* **DIRECTIONS**
Could you write out the opening lines of the data, word for word, stopping after the line that contains "omega, by omega⟩]"?

* **INFORMATION GIVEN**

-- ==== Sys2Proof/Laws/Registers.lean ====
section
/-! SUPPORT. Laws of registers and their fields: what reads as written, and what a write leaves. -/

namespace Sys2Proof.Machine

/-! ## Bits and fields of a word -/

theorem testBit_bits (n lo len i : Nat) : (bits n lo len).testBit i = (decide (i < len) && n.testBit (lo + i)) := by
  simp [bits, Nat.testBit_mod_two_pow, Nat.testBit_shiftRight]

theorem bits_lt (n lo len : Nat) : bits n lo len < 2 ^ len := Nat.mod_lt _ (Nat.two_pow_pos _)

theorem testBit_getF (w : BitVec 32) (f : Fld) (i : Nat) :
    (getF w f).testBit i = (decide (i < f.hi + 1 - f.lo) && w.getLsbD (f.lo + i)) := by
  rw [getF, testBit_bits]; rfl

theorem getLsbD_maskF (f : Fld) (j : Nat) :
    (maskF f).getLsbD j = (decide (j < 32) && decide (f.lo ≤ j) && decide (j < f.lo + (f.hi + 1 - f.lo))) := by
  simp only [maskF, BitVec.getLsbD_ofNat, Nat.testBit_shiftLeft, Nat.testBit_two_pow_sub_one]
  by_cases h : f.lo ≤ j
  · have : (j - f.lo < f.hi + 1 - f.lo) ↔ (j < f.lo + (f.hi + 1 - f.lo)) := by omega
    simp [h, this]
  · simp [h]

theorem getLsbD_setF (w : BitVec 32) (f : Fld) (v j : Nat) :
    (setF w f v).getLsbD j = if f.lo ≤ j ∧ j < f.lo + (f.hi + 1 - f.lo) then decide (j < 32) && v.testBit (j - f.lo) else w.getLsbD j := by
  simp only [setF, BitVec.getLsbD_or, BitVec.getLsbD_and, BitVec.getLsbD_not, getLsbD_maskF, BitVec.getLsbD_ofNat, Nat.testBit_shiftLeft,
    Nat.testBit_mod_two_pow]
  by_cases h1 : f.lo ≤ j
  · by_cases h2 : j < f.lo + (f.hi + 1 - f.lo)
    · have : j - f.lo < f.hi + 1 - f.lo := by omega
      by_cases h3 : j < 32 <;> simp [h1, h2, h3, this]
    · have : ¬ (j - f.lo < f.hi + 1 - f.lo) := by omega
      by_cases h3 : j < 32
      · simp [h1, h2, h3, this]
      · simp [h1, h2, h3, this, BitVec.getLsbD_of_ge w j (by omega)]
  · by_cases h3 : j < 32
    · simp [h1, h3]
    · simp [h1, h3, BitVec.getLsbD_of_ge w j (by omega)]

/-- R11: a field reads what was put into it, cut to its width. -/
theorem getF_setF (w : BitVec 32) (f : Fld) (v : Nat) (h : f.hi < 32) : getF (setF w f v) f = v % 2 ^ (f.hi + 1 - f.lo) := by
  apply Nat.eq_of_testBit_eq
  intro i
  rw [testBit_getF, Nat.testBit_mod_two_pow]
  by_cases hi : i < f.hi + 1 - f.lo
  · rw [getLsbD_setF, if_pos ⟨by omega, by omega⟩]
    have : f.lo + i < 32 := by omega
    simp [hi, this]
  · simp [hi]

/-- R11: a field is unchanged by a write to a field that does not meet it. -/
theorem getF_setF_ne (w : BitVec 32) (f g : Fld) (v : Nat) (h : f.hi < g.lo ∨ g.hi < f.lo) : getF (setF w f v) g = getF w g := by
  apply Nat.eq_of_testBit_eq
  intro i
  rw [testBit_getF, testBit_getF]
  by_cases hi : i < g.hi + 1 - g.lo
  · rw [getLsbD_setF, if_neg (by omega)]
  · simp [hi]

theorem getF_lt (w : BitVec 32) (f : Fld) : getF w f < 2 ^ (f.hi + 1 - f.lo) := bits_lt _ _ _

theorem testBit_putBit (n i j : Nat) (b : Bool) : (putBit n i b).testBit j = if j = i then b else n.testBit j := by
  unfold putBit
  split
  · rename_i h
    by_cases hj : j = i
    · subst hj; simpa using h
    · simp [hj]
  · rename_i h
    rw [Nat.testBit_xor, Nat.testBit_two_pow]
    by_cases hj : j = i
    · subst hj; cases b <;> simp_all
    · simp [hj, Ne.symm hj]

/-! ## Registers of the state -/

/-- A register reads what was written to it; another register is unchanged. -/
theorem rget_rset (s : State) (a b : Nat) (w : BitVec 32) : rget (rset s a w) b = if b = a then w else rget s b := by
  unfold rget rset
  by_cases h : b = a
  · subst h
    rw [if_pos rfl]
    show (tfind (tset s.regs (resetWord b) b w) b).getD (resetWord b) = w
    rw [tfind_tset_same]; split
    · rename_i h; rw [h]; rfl
    · rfl
  · rw [if_neg h]
    show (tfind (tset s.regs (resetWord a) a w) b).getD (resetWord b) = _
    rw [tfind_tset_ne _ _ _ _ _ h]

@[simp] theorem rget_rset_same (s : State) (a : Nat) (w : BitVec 32) : rget (rset s a w) a = w := by rw [rget_rset, if_pos rfl]

theorem rget_rset_ne (s : State) (a b : Nat) (w : BitVec 32) (h : b ≠ a) : rget (rset s a w) b = rget s b := by rw [rget_rset, if_neg h]

theorem rget_fset_same (s : State) (a : Nat) (f : Fld) (v : Nat) : rget (fset s a f v) a = setF (rget s a) f v := rget_rset_same _ _ _

theorem rget_fset_ne (s : State) (a b : Nat) (f : Fld) (v : Nat) (h : b ≠ a) : rget (fset s a f v) b = rget s b := rget_rset_ne _ _ _ _ h

theorem fget_fset_same (s : State) (a : Nat) (f : Fld) (v : Nat) (h : f.hi < 32) : fget (fset s a f v) a f = v % 2 ^ (f.hi + 1 - f.lo) := by
  rw [fget, rget_fset_same, getF_setF _ _ _ h]

theorem fget_fset_field (s : State) (a : Nat) (f g : Fld) (v : Nat) (h : f.hi < g.lo ∨ g.hi < f.lo) :
    fget (fset s a f v) a g = fget s a g := by
  rw [fget, rget_fset_same, getF_setF_ne _ _ _ _ h]; rfl

theorem fget_fset_reg (s : State) (a b : Nat) (f g : Fld) (v : Nat) (h : b ≠ a) : fget (fset s a f v) b g = fget s b g := by
  rw [fget, rget_fset_ne _ _ _ _ _ h]; rfl

theorem rget_bumpN_same (s : State) (a n : Nat) : (rget (bumpN s a n) a).toNat = min ((rget s a).toNat + n) 0xFFFFFFFF := by
  rw [bumpN, rget_rset_same, BitVec.toNat_ofNat]; omega

/-- R366: a counter advances by one and stays at its largest value. -/
theorem rget_bump_same (s : State) (a : Nat) : (rget (bump s a) a).toNat = min ((rget s a).toNat + 1) 0xFFFFFFFF := rget_bumpN_same _ _ _

theorem rget_bump_ne (s : State) (a b : Nat) (h : b ≠ a) : rget (bump s a) b = rget s b := rget_rset_ne _ _ _ _ h

theorem rget_rput_ne (s : State) (a b i : Nat) (v : Bool) (h : b ≠ a) : rget (rput s a i v) b = rget s b := rget_rset_ne _ _ _ _ h

theorem rbit_rput (s : State) (a i j : Nat) (v : Bool) (hj : j < 32) :
    rbit (rput s a i v) a j = if j = i then v else rbit s a j := by
  unfold rbit rput
  rw [rget_rset_same, BitVec.toNat_ofNat, bit, Nat.testBit_mod_two_pow, testBit_putBit]
  simp [hj, bit]

/-- Counters cleared read 0; every other register is unchanged. -/
theorem rget_clearRegs (n : Nat) : ∀ (s : State) (a b : Nat),
    rget (clearRegs s a n) b = if a ≤ b ∧ b < a + 4 * n ∧ (b - a) % 4 = 0 then 0 else rget s b := by
  induction n with
  | zero => intro s a b; rw [clearRegs, if_neg (by omega)]
  | succ n ih =>
    intro s a b
    rw [clearRegs, ih]
    by_cases h : b = a
    · subst h; rw [if_neg (by omega), if_pos (by omega), rget_rset_same]
    · by_cases h2 : a + 4 ≤ b ∧ b < a + 4 + 4 * n ∧ (b - (a + 4)) % 4 = 0
      · rw [if_pos h2, if_pos (by omega)]
      · rw [if_neg h2, rget_rset_ne _ _ _ _ h, if_neg (by omega)]

/-! ## A command's last act -/

/-- What `settleOuts` leaves: everything but the queue and the two level outputs. -/
theorem rget_settle (s t : State) (a : Nat) : rget (settleOuts s t) a = rget t a := rfl
theorem fget_settle (s t : State) (a : Nat) (f : Fld) : fget (settleOuts s t) a f = fget t a f := rfl

end Sys2Proof.Machine
end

* **WORKED SOLUTION**
-- ==== Sys2Proof/Laws/Registers.lean ====
section
/-! SUPPORT. Laws of registers and their fields: what reads as written, and what a write leaves. -/

namespace Sys2Proof.Machine

/-! ## Bits and fields of a word -/

theorem testBit_bits (n lo len i : Nat) : (bits n lo len).testBit i = (decide (i < len) && n.testBit (lo + i)) := by
  simp [bits, Nat.testBit_mod_two_pow, Nat.testBit_shiftRight]

theorem bits_lt (n lo len : Nat) : bits n lo len < 2 ^ len := Nat.mod_lt _ (Nat.two_pow_pos _)

theorem testBit_getF (w : BitVec 32) (f : Fld) (i : Nat) :
    (getF w f).testBit i = (decide (i < f.hi + 1 - f.lo) && w.getLsbD (f.lo + i)) := by
  rw [getF, testBit_bits]; rfl

theorem getLsbD_maskF (f : Fld) (j : Nat) :
    (maskF f).getLsbD j = (decide (j < 32) && decide (f.lo ≤ j) && decide (j < f.lo + (f.hi + 1 - f.lo))) := by
  simp only [maskF, BitVec.getLsbD_ofNat, Nat.testBit_shiftLeft, Nat.testBit_two_pow_sub_one]
  by_cases h : f.lo ≤ j
  · have : (j - f.lo < f.hi + 1 - f.lo) ↔ (j < f.lo + (f.hi + 1 - f.lo)) := by omega
    simp [h, this]
  · simp [h]

theorem getLsbD_setF (w : BitVec 32) (f : Fld) (v j : Nat) :
    (setF w f v).getLsbD j = if f.lo ≤ j ∧ j < f.lo + (f.hi + 1 - f.lo) then decide (j < 32) && v.testBit (j - f.lo) else w.getLsbD j := by
  simp only [setF, BitVec.getLsbD_or, BitVec.getLsbD_and, BitVec.getLsbD_not, getLsbD_maskF, BitVec.getLsbD_ofNat, Nat.testBit_shiftLeft,
    Nat.testBit_mod_two_pow]
  by_cases h1 : f.lo ≤ j
  · by_cases h2 : j < f.lo + (f.hi + 1 - f.lo)
    · have : j - f.lo < f.hi + 1 - f.lo := by omega
      by_cases h3 : j < 32 <;> simp [h1, h2, h3, this]
    · have : ¬ (j - f.lo < f.hi + 1 - f.lo) := by omega
      by_cases h3 : j < 32
      · simp [h1, h2, h3, this]
      · simp [h1, h2, h3, this, BitVec.getLsbD_of_ge w j (by omega)]
  · by_cases h3 : j < 32
    · simp [h1, h3]
    · simp [h1, h3, BitVec.getLsbD_of_ge w j (by omega)]

/-- R11: a field reads what was put into it, cut to its width. -/
theorem getF_setF (w : BitVec 32) (f : Fld) (v : Nat) (h : f.hi < 32) : getF (setF w f v) f = v % 2 ^ (f.hi + 1 - f.lo) := by
  apply Nat.eq_of_testBit_eq
  intro i
  rw [testBit_getF, Nat.testBit_mod_two_pow]
  by_cases hi : i < f.hi + 1 - f.lo
  · rw [getLsbD_setF, if_pos ⟨by omega, by omega⟩]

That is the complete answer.